Current Understanding - when we say 10 * 10 * 16 w.r.t. feature maps or kernels, it’s 10 * 10 as spatial dimension i.e. height * width & 16 represents number of such 10 * 10 feature maps or kernels
correct me if I am wrong in my understanding
now my doubt,
For example, If I have 10 * 10 * 6 input feature volume & I want 10 * 10 * 16 output feature volume (padding=same), if I am using a 3 * 3 spatial dimensional kernels, my questions are below,
-
What will be the kernel volume required? I am guessing its 3 * 3 * 16 i.e. 16 different kernels of 3 * 3 spatial dimensions, but not sure.
-
If it’s 3 * 3 * 16, how the convolution operation is taking place? like how we are getting 16 output feature maps by performing convolution between 6 (input features each of 10 * 10) & 16 (kernels each of 3 * 3)
Theory 1 - Is it like one 3 * 3 * 1 kernel convolve over all 10 * 10 * 16 input channels to give me one 10 * 10 * 1 output channel, then the next 3 * 3 * 1 kernel convolve over 10 * 10 * 16 input channels to give another 10 * 10 * 1 output channel, & we are staking them to get 10 * 10 * 2 output channels after using 2 kernels? So after using all 16 kernels we get 16 output channels is it the case. -
If the Theory 1 is correct, how does the convolution operation takes place?
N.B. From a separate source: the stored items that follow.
-- ==== Sys2Proof/Laws/KeepsIngress.lean ====
section
/-! SUPPORT. What the operations of Machine/Ingress.lean keep (`State.Keeps`), one lemma each. -/

namespace Sys2Proof.Machine

theorem State.countNode_keeps {s0 : State} {s : State} (a1 : Nat) (a2 : Nat) (h : s0.Keeps s) :
    s0.Keeps (State.countNode s a1 a2) := by
  unfold State.countNode
  apply State.Keeps.ite
  · exact h
  · apply State.count31_keeps
    exact h

theorem State.withStream_keeps {s0 : State} {s : State} (p pos vc : Nat) (act : Nat → State → State) (h : s0.Keeps s)
    (g : ∀ i t, s0.Keeps t → s0.Keeps (act i t)) : s0.Keeps (s.withStream p pos vc act) := by
  unfold State.withStream
  split
  · exact g _ _ h
  · exact State.count31_keeps _ _ h

theorem State.asHub_keeps {s0 : State} {s : State} (a1 : Nat) (a2 : State → State) (h : s0.Keeps s) (g2 : ∀ t, s0.Keeps t → s0.Keeps (a2 t)) :
    s0.Keeps (State.asHub s a1 a2) := by
  unfold State.asHub
  apply State.Keeps.ite
  · apply g2
    exact h
  · exact h

theorem State.lineBad_keeps {s0 : State} {s : State} (a1 : Nat) (a2 : Nat) (a3 : Nat) (a4 : Nat) (h : s0.Keeps s) :
    s0.Keeps (State.lineBad s a1 a2 a3 a4) := by
  unfold State.lineBad
  extract_lets v0 v1 v2
  have h3 : s0.Keeps v2 := by
    unfold v2
    apply State.setStr_keeps
    exact h
  apply State.Keeps.ite
  · exact h3
  · apply State.count31_keeps
    exact h3

theorem State.dropAsm_keeps {s0 : State} {s : State} (a1 : Nat) (h : s0.Keeps s) :
    s0.Keeps (State.dropAsm s a1) := by
  unfold State.dropAsm
  split
  · apply State.lineBad_keeps
    exact h
  · exact h

theorem State.overrun_keeps {s0 : State} {s : State} (a1 : Nat) (h : s0.Keeps s) :
    s0.Keeps (State.overrun s a1) := by
  unfold State.overrun
  apply State.logOnce_keeps
  apply State.count31_keeps
  exact h

theorem State.rejectSof_keeps {s0 : State} {s : State} (a1 : Nat) (a2 : Nat) (h : s0.Keeps s) :
    s0.Keeps (State.rejectSof s a1 a2) := by
  unfold State.rejectSof
  extract_lets v0
  apply State.setStr_keeps
  exact h

theorem State.keySwitch_keeps {s0 : State} {s : State} (a1 : Nat) (a2 : Nat) (h : s0.Keeps s) :
    s0.Keeps (State.keySwitch s a1 a2) := by
  unfold State.keySwitch
  split
  · exact h
  · extract_lets v0
    apply State.setSess_keeps
    exact h

theorem State.adoptMove_keeps {s0 : State} {s : State} (a1 : Nat) (h : s0.Keeps s) :
    s0.Keeps (State.adoptMove s a1) := by
  unfold State.adoptMove
  split
  · extract_lets v0 v1 v2
    have h3 : s0.Keeps v2 := by
      unfold v2
      refine State.Keeps.upd ?_ rfl rfl
      exact h
    apply State.setFlag_keeps
    exact h3
  · exact h

theorem State.acceptSof_keeps {s0 : State} {s : State} (a1 : Nat) (a2 : Nat) (a3 : Nat) (a4 : SofBlock) (h : s0.Keeps s) :
    s0.Keeps (State.acceptSof s a1 a2 a3 a4) := by
  unfold State.acceptSof
  extract_lets v0 v1 v2 v3 v4 v5 v6 v7
  have h8 : s0.Keeps v0 := by
    unfold v0
    apply State.dropAsm_keeps
    apply State.flushAtSof_keeps
    apply State.ringAtSof_keeps
    exact h
  have h9 : s0.Keeps v1 := by
    unfold v1
    apply State.adoptMove_keeps
    apply State.applyLive_keeps
    apply State.endFrame_keeps
    exact h8
  have h10 : s0.Keeps v6 := by
    unfold v6
    apply State.setStr_keeps
    exact h9
  have h11 : s0.Keeps v7 := by
    unfold v7
    apply State.setReg_keeps
    apply State.setPair_keeps
    exact h10
  apply State.settleFrames_keeps
  apply State.keySwitch_keeps
  apply State.setPair_keeps
  exact h11

theorem State.takeSof_keeps {s0 : State} {s : State} (a1 : Nat) (a2 : Nat) (a3 : SofBlock) (h : s0.Keeps s) :
    s0.Keeps (State.takeSof s a1 a2 a3) := by
  unfold State.takeSof
  extract_lets v0 v1 v2
  have h3 : s0.Keeps v1 := by
    unfold v1
    apply State.count31_keeps
    apply State.rejectSof_keeps
    exact h
  apply State.Keeps.ite
  · exact h3
  · apply State.Keeps.ite
    · exact h3
    · split
      · exact h3
      · apply State.Keeps.ite
        · apply State.acceptSof_keeps
          exact h
        · apply State.overrun_keeps
          apply State.rejectSof_keeps
          exact h

theorem State.takeEof_keeps {s0 : State} {s : State} (a1 : Nat) (a2 : EofBlock) (h : s0.Keeps s) :
    s0.Keeps (State.takeEof s a1 a2) := by
  unfold State.takeEof
  extract_lets v0
  apply State.Keeps.ite
  · exact h
  · split
    · apply State.Keeps.ite
      · apply State.settleFrames_keeps
        apply State.endFrame_keeps
        apply State.dropAsm_keeps
        exact h
      · apply State.count31_keeps
        exact h
    · apply State.count31_keeps
      exact h

theorem State.sensorErr_keeps {s0 : State} {s : State} (a1 : Nat) (h : s0.Keeps s) :
    s0.Keeps (State.sensorErr s a1) := by
  unfold State.sensorErr
  extract_lets v0 v1
  have h2 : s0.Keeps v1 := by
    unfold v1
    apply State.setStr_keeps
    exact h
  apply State.settleFrames_keeps
  apply State.endFrame_keeps
  apply State.dropAsm_keeps
  exact h2

theorem State.noteVerdict_keeps {s0 : State} {s : State} (a1 : Nat) (a2 : FrameRec) (a3 : LineIn) (a4 : Verdict) (h : s0.Keeps s) :
    s0.Keeps (State.noteVerdict s a1 a2 a3 a4) := by
  unfold State.noteVerdict
  extract_lets v0 v1 v2 v3 v4 v5 v6 v7 v8 v9
  have h10 : s0.Keeps v5 := by
    unfold v5
    apply State.count31_keeps
    exact h
  have h11 : s0.Keeps v6 := by
    unfold v6
    apply State.Keeps.ite
    · apply State.count31_keeps
      exact h10
    · exact h10
  have h12 : s0.Keeps v8 := by
    unfold v8
    apply State.setSess_keeps
    exact h11
  split
  · apply State.setSess_keeps
    exact h
  · apply State.Keeps.ite
    · apply State.setSess_keeps
      exact h
    · exact h
  · apply State.Keeps.ite
    · exact h11
    · apply State.Keeps.ite
      · apply State.endSession_keeps
        exact h12
      · exact h12

theorem State.store_keeps {s0 : State} {s : State} (a1 : Nat) (a2 : FrameRec) (a3 : LineIn) (a4 : Verdict) (h : s0.Keeps s) :
    s0.Keeps (State.store s a1 a2 a3 a4) := by
  unfold State.store
  extract_lets v0 v1 v2 v3 v4
  split
  extract_lets v5 v6
  have h7 : s0.Keeps v5 := by
    unfold v5
    split
    · apply State.setFrame_keeps
      rename_i y8 y9 y10 y11 y12 y13
      rw [show y8 = _ from (congrArg Prod.fst y10).symm]
      apply State.storeLine_keeps
      exact h
    · rename_i y14 y15 y16 y17 y18
      rw [show y14 = _ from (congrArg Prod.fst y16).symm]
      apply State.storeLine_keeps
      exact h
  have h19 : s0.Keeps v6 := by
    unfold v6
    apply State.count48_keeps
    exact h7
  apply State.Keeps.ite
  · rename_i y20 y21 y22
    rw [show y20 = _ from (congrArg Prod.fst y22).symm]
    apply State.storeLine_keeps
    exact h
  · apply State.Keeps.ite
    · exact h19
    · apply State.count31_keeps
      exact h19

theorem State.lineIn_keeps {s0 : State} {s : State} (a1 : Nat) (a2 : FrameRec) (a3 : LineIn) (h : s0.Keeps s) :
    s0.Keeps (State.lineIn s a1 a2 a3) := by
  unfold State.lineIn
  extract_lets v0 v1 v2 v3
  have h4 : s0.Keeps v1 := by
    unfold v1
    apply State.noteVerdict_keeps
    exact h
  apply State.Keeps.ite
  · apply State.count31_keeps
    exact h4
  · apply State.Keeps.ite
    · apply State.count31_keeps
      exact h4
    · apply State.Keeps.ite
      · apply State.overrun_keeps
        exact h4
      · apply State.Keeps.ite
        · apply State.count31_keeps
          exact h4
        · apply State.Keeps.ite
          · apply State.count31_keeps
            exact h4
          · apply State.onQueue_keeps
            · exact h4
            · intro t5 h6
              apply State.Keeps.ite
              · exact h6
              · apply State.store_keeps
                exact h6

theorem State.assemble_keeps {s0 : State} {s : State} (a1 : Nat) (a2 : Nat) (a3 : FrameRec) (a4 : Cont) (a5 : Bool) (a6 : Nat) (h : s0.Keeps s) :
    s0.Keeps (State.assemble s a1 a2 a3 a4 a5 a6) := by
  unfold State.assemble
  extract_lets v0 v1 v2 v3 v4 v5 v6
  have h7 : s0.Keeps v2 := by
    unfold v2
    apply State.Keeps.ite
    · apply State.dropAsm_keeps
      exact h
    · exact h
  clear_value v4
  split
  · apply State.lineBad_keeps
    exact h7
  · extract_lets v8
    apply State.Keeps.ite
    · apply State.lineBad_keeps
      exact h7
    · apply State.Keeps.ite
      · apply State.setStr_keeps
        exact h7
      · apply State.Keeps.ite
        · apply State.lineIn_keeps
          apply State.setStr_keeps
          exact h7
        · apply State.lineBad_keeps
          exact h7

theorem State.ingest_keeps {s0 : State} {s : State} (a1 : Nat) (a2 : Nat) (a3 : Cont) (a4 : Bool) (a5 : Nat) (h : s0.Keeps s) :
    s0.Keeps (State.ingest s a1 a2 a3 a4 a5) := by
  unfold State.ingest
  extract_lets v0 v1 v2
  have h3 : s0.Keeps v2 := by
    unfold v2
    apply State.count31_keeps
    exact h
  apply State.Keeps.ite
  · exact h
  · split
    · apply State.count31_keeps
      exact h
    · apply State.Keeps.ite
      · apply State.setFld_keeps
        apply State.setFld_keeps
        exact h
      · apply State.Keeps.ite
        · apply State.assemble_keeps
          exact h
        · apply State.Keeps.ite
          · apply State.dropAsm_keeps
            exact h3
          · exact h3

theorem State.setSeq_keeps {s0 : State} {s : State} (a1 : Nat) (a2 : Nat) (a3 : Nat) (h : s0.Keeps s) :
    s0.Keeps (State.setSeq s a1 a2 a3) := by
  unfold State.setSeq
  extract_lets v0 v1
  apply State.setPort_keeps
  exact h

theorem State.skipSeq_keeps {s0 : State} {s : State} (a1 : Nat) (a2 : Nat) (h : s0.Keeps s) :
    s0.Keeps (State.skipSeq s a1 a2) := by
  unfold State.skipSeq
  extract_lets v0
  apply State.Keeps.ite
  · exact h
  · apply State.setSeq_keeps
    exact h

theorem State.checkSeq_keeps {s0 : State} {s : State} (a1 : Nat) (a2 : Nat) (a3 : Nat) (a4 : Nat) (h : s0.Keeps s) :
    s0.Keeps (State.checkSeq s a1 a2 a3 a4) := by
  unfold State.checkSeq
  extract_lets v0 v1
  have h2 : s0.Keeps v1 := by
    unfold v1
    apply State.Keeps.ite
    · apply State.countNode_keeps
      exact h
    · exact h
  apply State.setSeq_keeps
  exact h2

theorem State.container_keeps {s0 : State} {s : State} (a1 : Nat) (a2 : List Byte) (a3 : Nat) (a4 : Bool) (a5 : Nat) (h : s0.Keeps s) :
    s0.Keeps (State.container s a1 a2 a3 a4 a5) := by
  unfold State.container
  extract_lets v0 v1 v2 v3 v4 v5 v6 v7 v8 v9
  split
  · apply State.count31_keeps
    exact h
  · split
    · apply State.skipSeq_keeps
      apply State.count31_keeps
      exact h
    · extract_lets v10 v11 v12 v13 v14
      have h15 : s0.Keeps v11 := by
        unfold v11
        apply State.skipSeq_keeps
        apply State.countNode_keeps
        apply State.count31_keeps
        exact h
      have h16 : s0.Keeps v14 := by
        unfold v14
        apply State.checkSeq_keeps
        exact h
      apply State.Keeps.ite
      · apply State.Keeps.ite
        · exact h15
        · apply State.lineBad_keeps
          apply State.Keeps.ite
          · exact h15
          · apply State.dropAsm_keeps
            exact h15
      · apply State.ingest_keeps
        exact h16

theorem State.takeData_keeps {s0 : State} {s : State} (p : Nat) (b : Bool) (age n : Nat) (d : List Byte) (h : s0.Keeps s) :
    s0.Keeps (State.takeData p b age n d s) := by
  induction n generalizing s d with
  | zero => exact h
  | succ n ih =>
    unfold State.takeData
    split
    · exact h
    · split
      · refine ih _ ?_
        split
        · exact h
        · exact State.count31_keeps _ _ (State.setPort_keeps _ _ h)
      · refine ih _ (State.container_keeps _ _ _ _ _ ?_)
        split
        · exact State.setPort_keeps _ _ h
        · exact h

theorem execSof_keeps {s0 : State} (a0 : Fin 80) (a1 : Fin 8) (a2 : SofBlock) {s : State} (h : s0.Keeps s) :
    s0.Answers (execSof a0 a1 a2 s) := by
  unfold execSof
  apply State.Keeps.next
  apply State.asHub_keeps
  · exact h
  · intro t0 h1
    apply State.withStream_keeps
    · exact h1
    · intro x2 t3 h4
      apply State.onQueue_keeps
      · exact h4
      · intro t5 h6
        apply State.takeSof_keeps
        exact h6

theorem execEof_keeps {s0 : State} (a0 : Fin 80) (a1 : Fin 8) (a2 : EofBlock) {s : State} (h : s0.Keeps s) :
    s0.Answers (execEof a0 a1 a2 s) := by
  unfold execEof
  apply State.Keeps.next
  apply State.asHub_keeps
  · exact h
  · intro t0 h1
    apply State.withStream_keeps
    · exact h1
    · intro x2 t3 h4
      apply State.takeEof_keeps
      exact h4

theorem execContainerReceive_keeps {s0 : State} (a0 : Fin 80) (a1 : List Byte) (a2 : Bool) (a3 : Nat) {s : State} (h : s0.Keeps s) :
    s0.Answers (execContainerReceive a0 a1 a2 a3 s) := by
  unfold execContainerReceive
  apply State.Keeps.next
  apply State.asHub_keeps
  · exact h
  · intro t0 h1
    apply State.takeData_keeps
    exact h1

theorem execErrSensor_keeps {s0 : State} (a0 : Fin 80) (a1 : Fin 8) (a2 : Fin 4) (a3 : BitVec 32) {s : State} (h : s0.Keeps s) :
    s0.Answers (execErrSensor a0 a1 a2 a3 s) := by
  unfold execErrSensor
  apply State.Keeps.next
  apply State.whenUp_keeps
  · exact h
  · intro t0 h1
    extract_lets v2
    have h3 : s0.Keeps v2 := by
      unfold v2
      apply State.log_keeps
      exact h1
    split
    · apply State.sensorErr_keeps
      exact h3
    · exact h3

end Sys2Proof.Machine
end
for sake of simplicity, Say we reduce the input channels to 10 * 10 * 2, channel 1 - Red, channel 2 - Green,
We reduce the filter to just one 3 * 3 * 1,
Now I know that when I put 3 * 3 * 1 filter on Red channel’s top left corner after performing convolution I get a single value as output, same will happen after performing convolution with same kernel on top left corner of Green channel, but now I have 2 values, one from each channel, I know that the output should be 1 value, the question is how we are getting from this 2 values to output 1 value? are we using some aggregation like avg/sum/max etc.?
some reference docs/links would be preferable if you could share,
thanks.